¿Se puede evitar que un hijo sea desgraciado?
Lo más difícil de la maternidad no es traer al mundo una vida, sino lo que viene después: ese aceptar en silencio las decisiones de quien en su día fue tan tuyo
Hay historias que merecerían ser contadas. Los dichosos años ochenta se han narrado desde el punto de vista de los hijos, ahí están nuestros deseos, nuestra necesidad de romper con los principios paternos y de no reproducir la vida doméstica de las madres. Pero falta por contar lo que sintieron ellos, esa generación que afrontó la juventud convulsa de unos hijos que celebraban la llegada de las libertades. La irrupción del compromiso político, la apertura sexual, las drogas. ¿Cómo vivieron nuestros padres el espectáculo callejero de las drogas? ¿Cuánto temieron la posibilidad de encontrarse a sus hijos medio colgados en una esquina? ¿Cómo se sentían cuando escuchaban ese discurso desahogado y alegre sobre las adicciones? A mis 20 años yo hacía reportajes con el magnetofón al hombro: pude escuchar las voces de aquellas madres de barrio contra la droga. Ahí estaban, desesperadas, pero resistentes, indignadas por saber que su discurso se perdía entre tanto pedante que banalizaba los coqueteos con la heroína. Quedan para la historia las palabras del venerado alcalde de Madrid, Tierno, animando a que se colocara el que aún no lo estuviera, y esos debates televisivos en los que algún filósofo radical en la defensa de las libertades demostraba nula empatía hacia la madre de un drogadicto.

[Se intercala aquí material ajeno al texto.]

/-- SET_DEVICE (R72, R73). -/
def setDevice (body : List Byte) (s : State) : State × Done :=
  if h : byteAt body 0 < 6 then
    let i : Fin 6 := ⟨byteAt body 0, h⟩
    let data := s.bus.missesAndAges
    if s.seq.mode = .off then
      let c := deviceConfigOf body
      let b := s.bus.setDevice i ((s.bus.device i).rewritten c.1)
      (setBusState { b with activity := b.activity.discardFor i } s,
       { Done.clamped c.2 with data := data })
    else (s, { outcome := .mode, detail := s.seq.mode.code, data := data })
  else (s, .plain .badLength 0)

/-- PASS_THROUGH as it is taken (R80): refused, or queued without an answer yet. -/
def passThrough (tag : Byte) (body : List Byte) (s : State) : State × Option Done :=
  let writeCount := byteAt body 1
  let readCount := byteAt body 2
  if 12 < writeCount ∨ 12 < readCount then (s, some (.plain .badLength 0))
  else if 4 ≤ s.bus.queue.length then (s, some (.plain .queueFull 4))
  else
    let p : PassThrough := { tag := tag, address := byteAt body 0 % 128,
                             writes := (body.drop 3).take writeCount, readCount := readCount }
    (setBusState ({ s.bus with queue := s.bus.queue ++ [p] } : Bus).next s, none)

end Sys2Proof.Machine
end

Cuando cumples años, si es que la vida no te hace más idiota, tienes la posibilidad de deshacerte de la egolatría juvenilista y admitir que hubo un tiempo en el que la arrogancia te impedía ser consciente de que los miedos de tus progenitores estaban justificados. Los padres y madres del presente han incorporado otros temores a los de antes; a las adicciones conocidas se han sumado las que provoca la tecnología. Eso sí, la figura del papanatas que defiende a toda costa la última tendencia es eterna. Cuando en un centro de menores te encuentras con una chavala que agredió a su madre por quitarle el móvil te das cuenta de que todas las dependencias producen una estrechez de la mente, que perfilan personalidades egoístas que solo pueden albergar una obsesión que no deja sitio para observar el dolor que provoca.
He leído estos días con tristeza la desgraciada historia del hijo de Paul Auster y Lydia Davis. Como saben, el joven fue acusado de homicidio involuntario por dejar la heroína que él consumía al alcance de su bebé de diez meses. Daniel Auster, que estaba desde entonces bajo libertad vigilada, ha muerto por sobredosis. En el aire queda la sospecha del suicidio como único alivio al mal que provocó su negligencia. Aunque unas adicciones se sustituyen por otras, porque siempre están los que se lucran con la tendencia humana a engancharse, encuentro que hay un discurso menos cínico con respecto a este asunto. Imposible no concebir el alcoholismo como una desgracia que hunde la vida y lacra la creatividad o la drogadicción como un aniquilamiento de la voluntad. Parte de la impresión que me ha producido esta historia neoyorkina está íntimamente relacionada, lo confieso, con aquellos miedos que padecí a una mala deriva de los hijos adolescentes. Hay tantos factores que una buena educación no controla, yo qué sé, la fascinación sincera de una adolescente por un ambiente tóxico, el enamoriscamiento por una persona indeseable, el deseo de experimentar. Un adolescente es un aventurero temerario. Y qué complicado es encontrar el punto justo entre sobreproteger y despreocuparse.
Fascinada como suele estar la ficción y los críticos por el punto de vista del joven maldito, poco espacio queda para escuchar a quien sufre las consecuencias del hijo incontrolable. Lydia Davis escribía en uno de sus cuentos algo que parece referirse a su hijo, a los hijos: “Si eres solo un poco egoísta, te ocupas de ellos, les prestas atención. Sabes lo que hacen con sus amigos, les haces preguntas, pero no muchas y solo hasta cierto punto, porque nunca hay tiempo; luego llegan los problemas y tú no los ves venir porque estás muy ocupada; roban, y te preguntas cómo ha llegado esa cosa a tu casa; te enseñan lo que han robado y, cuando les preguntas, mienten; cuando mienten, les crees siempre, porque parecen tan cándidos y sabes que te llevaría mucho tiempo conocer la verdad”.
Lo más difícil de la maternidad no es traer al mundo una vida, aunque la literatura se haya centrado ahora empecinadamente en este relato, sino lo que viene después: ese aceptar en silencio las decisiones de quien en su día fue tan tuyo, sean esas decisiones un camino hacia la felicidad o hacia la ruina.